■ Work item
When you find the line with "withSec 0x60 96" among the records below, reproduce it and each line after it exactly, ending with the line with "One that session".

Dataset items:
-- ==== Sys2Proof/Tests/Slice0.lean ====
section
/-! SUPPORT. Small states, the checks of WellFormed, worked examples of the spec, and for each clause of each
statement a state and operands that meet its hypotheses together. -/

set_option Elab.async false
set_option linter.unusedVariables false

namespace Sys2Proof.Tests
open Sys2Proof Sys2Proof.Machine
/-- The module awake, with an open session 1 of key 5 on ETH0 in role `r`. -/
def up (r : Role) : State :=
  { State.reset with dev := { Dev.factory with
      pwr := { PwrSt.off with boot := .awake }
      net := ⟨[(1, { Sess.free with life := .opened, key := 5, role := r, idle := 600, tx := 1 })], [], [], [], []⟩ } }
/-- `s` with some register fields set. -/
def withRegs (l : List (Fld × Nat)) (s : State) : State := { s with dev := l.foldl (fun d (x : Fld × Nat) => d.wr x.1 x.2) s.dev }
/-- A directory of one section at 4096 with a value of `n` bytes, and the value's bytes that are not 0. -/
def oneSec (ty n : Nat) (l : List (Nat × Nat)) : Img :=
  ([(24, 1), (64, ty % 256), (65, ty / 256), (69, 0x10), (72, n % 256), (73, n / 256)] ++ l.map fun (x : Nat × Nat) => (4104 + x.1, x.2)).foldl
    (fun i (x : Nat × Nat) => tset 0 i x.1 (BitVec.ofNat 8 x.2)) []
/-- Copy A runs and holds the one section. -/
def withSec (ty n : Nat) (l : List (Nat × Nat)) (s : State) : State :=
  { s with mem := { s.mem with run := 0, copyA := oneSec ty n l } }
/-- Copy A runs and holds a second section as well, at 8192. -/
def withSec2 (ty n : Nat) (l : List (Nat × Nat)) (s : State) : State :=
  { s with mem := { s.mem with copyA :=
      ([(24, 2), (112, ty % 256), (113, ty / 256), (117, 0x20), (120, n % 256), (121, n / 256)] ++
        l.map fun (x : Nat × Nat) => (8200 + x.1, x.2)).foldl (fun i (x : Nat × Nat) => tset 0 i x.1 (BitVec.ofNat 8 x.2)) s.mem.copyA } }
/-- Key 5, granted every role, path and function. -/
def withKey (s : State) : State :=
  withSec 0x60 96 [(64, 5), (66, 63), (67, 15), (68, 4), (70, 10), (72, 255), (73, 127)] s
end Sys2Proof.Tests
namespace Sys2Proof.Tests
open Sys2Proof Sys2Proof.Machine
/-- Copy A runs; string 0 has monitor port 0 and front port 8, 24 cells and 16 points. -/
def wired (s : State) : State :=
  { s with
    mem := { s.mem with run := 0 }
    dev := { s.dev with topo := ⟨[(0, ⟨true, 100, 1 / 1000, [0], 8⟩)], [(0, ⟨0, 24, 16, 0, .none⟩), (8, ⟨0, 0, 0, 0, .none⟩)]⟩ } }
def withPort (n : Nat) (g : PortSt → PortSt) (s : State) : State := { s with dev := s.dev.modPort n g }
end Sys2Proof.Tests
namespace Sys2Proof.Tests
open Sys2Proof Sys2Proof.Machine
/-- A datagram of session `sid` on ETH0. -/
def dgram (sid len : Nat) (seq : BitVec 64) (body : List Byte) : RapMsg :=
  ⟨⟨⟨0x4152, 1, BitVec.ofNat 8 sid, 0, BitVec.ofNat 16 len⟩, seq, body⟩, .eth0⟩
/-- One that session 1 of `s` seals. -/
def sealedMsg (typ : Nat) (seq : BitVec 64) (plain : List Byte) (s : State) : RapMsg :=
  dgram 1 plain.length seq ((s.dev.sess 1).sealed false typ 1 plain.length seq.toNat plain)
/-- `s` with session 2 in establishment. -/
def establishing (s : State) : State :=
  { s with dev := s.dev.modSess 2 fun _ => { Sess.free with life := .establishing, key := 5, role := .dispatcher, idle := 10 } }
/-- The FINISH of session 2 in `s`. -/
def finishMsg (s : State) : RapMsg :=
  let x := (s.dev.sess 2).keyed s.mem 2
  dgram 0 32 0 (x.sealed false rapFinish 0 32 0 (x.th 2))
end Sys2Proof.Tests

namespace Sys2Proof.Tests
open Sys2Proof Sys2Proof.Machine

/-! ### WellFormed: an ill-formed term for each check -/

theorem test_wf_session : (Instr.take 0 .seq).wf = false ∧ (Instr.take 1 .seq).wf = true := by decide
theorem test_wf_cells : (Instr.cellsFrame 0 0 ⟨24, 0⟩ (List.replicate 23 0) 0).wf = false ∧
    (Instr.cellsFrame 0 0 ⟨24, 0⟩ (List.replicate 24 0) 0).wf = true := by decide
theorem test_wf_temps : (Instr.tempsFrame 0 0 ⟨0, 0⟩ (List.replicate 17 0) 0 0 0).wf = false ∧
    (Instr.tempsFrame 0 0 ⟨0, 0⟩ (List.replicate 16 0) 0 0 0).wf = true := by decide
theorem test_wf_bed : (Instr.bedResumption 0).wf = false ∧ (Instr.bedResumption 1).wf = true := by decide
theorem test_wf_internal_points : (Instr.internalPointReading [25]).wf = false ∧
    (Instr.internalPointReading (List.replicate 12 25)).wf = true := by decide
theorem test_wf_shed : (Instr.otShedStep 0 150 0 0 []).wf = false ∧
    (Instr.otShedStep 0 150 0 0 (List.replicate 32 0)).wf = true := by decide
theorem test_wf_fragment : (Instr.canFragment false 1 0 7 7 0 [0]).wf = false ∧
    (Instr.canFragment false 1 0 0 1 0 []).wf = false ∧ (Instr.canFragment false 1 0 0 1 0 [0]).wf = true := by decide
theorem test_wf_torn : (Instr.brownOut (some [0])).wf = false ∧ (Instr.brownOut none).wf = true := by decide
theorem test_wf_refresh : (Instr.mramRefresh 131073).wf = false ∧ (Instr.mramRefresh 131072).wf = true := by decide

/-! ### The worked examples of the spec -/

/-- Chapter 18: `CELL_SOC`600 at 0x52C2, `TEMP_VAL`412 at 0x7339 and `SEQ_STATE`3 at 0x0A1C. -/
theorem test_addresses : (CELL_SOC.SOC 600).addr = 0x52C2 ∧ (TEMP_VAL.TEMP 412).addr = 0x7339 ∧
    (SEQ_STATE.STATE 3).addr = 0x0A1C := by decide
/-- Chapter 18: a READ of 0x1700 is answered BAD_ADDRESS with it. -/
theorem test_bad_address : (match exec (.rcRead 1 0x1700) (up .maintainer) with
    | .next t => t.dev.out
    | _ => []) = [.answer 1 5 0 0x1700] := by decide +kernel
/-- Chapter 15: SEQ 48,117 lies at position 2,037 of the main region. -/
theorem test_record_position : mainPos 48117 = 2037 := by decide
/-- R3: a domain's increment of 10.0 ns is 0x0A00_0000. -/
theorem test_reset_increment : State.reset.dev.rd (TIME_INCR.INCR 2) = 0x0A000000 := by decide +kernel
/-- Chapter 9, zone 3: T_THROT 45.00 °C and T_CUT 55.00 °C make g(48.00) = 0.70, g(47.20) = 0.78, g(48.25) = 0.675
and g(49.10) = 0.59. -/
theorem test_zone_factor : (fun i : Img => [i.thermG 0 48, i.thermG 0 (472 / 10), i.thermG 0 (4825 / 100), i.thermG 0 (491 / 10)])
    (withSec 0x12 2048 [(42, 0x94), (43, 0x11), (44, 0x7C), (45, 0x15)] State.reset).mem.copyA =
      [7 / 10, 78 / 100, 675 / 1000, 59 / 100] := by decide +kernel
/-- R4, R291: on an empty queue an awake module lets one clk pass. -/
theorem test_step_idle : (match step (up .maintainer) with
    | .next t => t.dev.clk
    | _ => 0) = 1 := by decide +kernel
/-- R334: after TAKE the session is SEQ's steward. -/
theorem test_take : (match step { withKey (up .operator) with pending := [.take 1 .seq] } with
    | .next t => t.dev.steward .seq
    | _ => 0) = 1 := by decide +kernel
end Sys2Proof.Tests















namespace Sys2Proof.Tests
open Sys2Proof Sys2Proof.Machine
/-- A learning record with its header (R142) and no entry. -/
def recHead : Img := [(0, 0x4C), (1, 0x52), (2, 0x45), (3, 0x43), (4, 1), (8, 0x90), (9, 0xCA), (41, 6), (42, 64), (43, 8)].foldl (fun i (x : Nat × Nat) => tset 0 i x.1 (BitVec.ofNat 8 x.2)) []
/-- The same with its CRC-32. -/
@[irreducible] def recBuf : Img := Img.store recHead 51840 (leBytes 4 (crc32Ref (Img.slice recHead 0 51840)))
def withWord (w : Nat) (s : State) : State := { s with dev := { s.dev with lrn := { s.dev.lrn with word := w } } }
def withBuf (b : Img) (s : State) : State := { s with dev := { s.dev with lrn := { s.dev.lrn with buf := b } } }
theorem withWord_word (b : Img) (s : State) :
    (withWord (crc32Ref (Img.slice b 0 51840)) (withBuf b s)).dev.lrn.word =
      crc32Ref (Img.slice (withWord (crc32Ref (Img.slice b 0 51840)) (withBuf b s)).dev.lrn.buf 0 51840) := by
  simp only [withWord, withBuf]
theorem recBuf_u8 {x : Nat} (h : x < 51840) : Img.u8 recBuf x = Img.u8 recHead x := by
  unfold recBuf; exact u8_store_other _ _ _ (Or.inl h)
theorem recBuf_slice : Img.slice recBuf 0 51840 = Img.slice recHead 0 51840 :=
  slice_congr _ fun x _ h => by unfold recBuf; exact tget_store_other _ _ _ (Or.inl (by omega))
theorem crc32Ref_lt (l : List Byte) : crc32Ref l < 2 ^ 32 := by unfold crc32Ref; omega
theorem recBuf_crc : Img.u32 recBuf 51840 = crc32Ref (Img.slice recBuf 0 51840) := by
  rw [recBuf_slice]; unfold recBuf; exact u32_store _ _ _ (crc32Ref_lt _)
theorem headerOk_congr {i j : Img} (h : ∀ x < 64, i.u8 x = j.u8 x) : headerOk i = headerOk j := by
  have a : ((List.range 20).all fun k => decide (i.u8 (44 + k) = 0)) = (List.range 20).all fun k => decide (j.u8 (44 + k) = 0) := by
    rw [Bool.eq_iff_iff, List.all_eq_true, List.all_eq_true]
    have g : ∀ k ∈ List.range 20, i.u8 (44 + k) = j.u8 (44 + k) := fun k hk => h _ (by have := List.mem_range.1 hk; omega)
    exact ⟨fun f k hk => (g k hk) ▸ f k hk, fun f k hk => (g k hk).symm ▸ f k hk⟩
  have u (x : Nat) (hx : x + 3 < 64) : i.u32 x = j.u32 x := by
    simp only [Img.u32, Img.u16]; rw [h x (by omega), h (x + 1) (by omega), h (x + 2) (by omega), h (x + 2 + 1) (by omega)]
  have v (x : Nat) (hx : x + 1 < 64) : i.u16 x = j.u16 x := by
    simp only [Img.u16]; rw [h x (by omega), h (x + 1) (by omega)]
  unfold headerOk
  rw [a, u 0 (by omega), u 8 (by omega), v 4 (by omega), v 40 (by omega), h 42 (by omega), h 43 (by omega)]
theorem recBuf_header : headerOk recBuf = true := by
  rw [headerOk_congr (i := recBuf) (j := recHead) fun x h => recBuf_u8 (by omega)]; decide +kernel
end Sys2Proof.Tests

■ Solution to this problem
  withSec 0x60 96 [(64, 5), (66, 63), (67, 15), (68, 4), (70, 10), (72, 255), (73, 127)] s
end Sys2Proof.Tests
namespace Sys2Proof.Tests
open Sys2Proof Sys2Proof.Machine
/-- Copy A runs; string 0 has monitor port 0 and front port 8, 24 cells and 16 points. -/
def wired (s : State) : State :=
  { s with
    mem := { s.mem with run := 0 }
    dev := { s.dev with topo := ⟨[(0, ⟨true, 100, 1 / 1000, [0], 8⟩)], [(0, ⟨0, 24, 16, 0, .none⟩), (8, ⟨0, 0, 0, 0, .none⟩)]⟩ } }
def withPort (n : Nat) (g : PortSt → PortSt) (s : State) : State := { s with dev := s.dev.modPort n g }
end Sys2Proof.Tests
namespace Sys2Proof.Tests
open Sys2Proof Sys2Proof.Machine
/-- A datagram of session `sid` on ETH0. -/
def dgram (sid len : Nat) (seq : BitVec 64) (body : List Byte) : RapMsg :=
  ⟨⟨⟨0x4152, 1, BitVec.ofNat 8 sid, 0, BitVec.ofNat 16 len⟩, seq, body⟩, .eth0⟩
/-- One that session 1 of `s` seals. -/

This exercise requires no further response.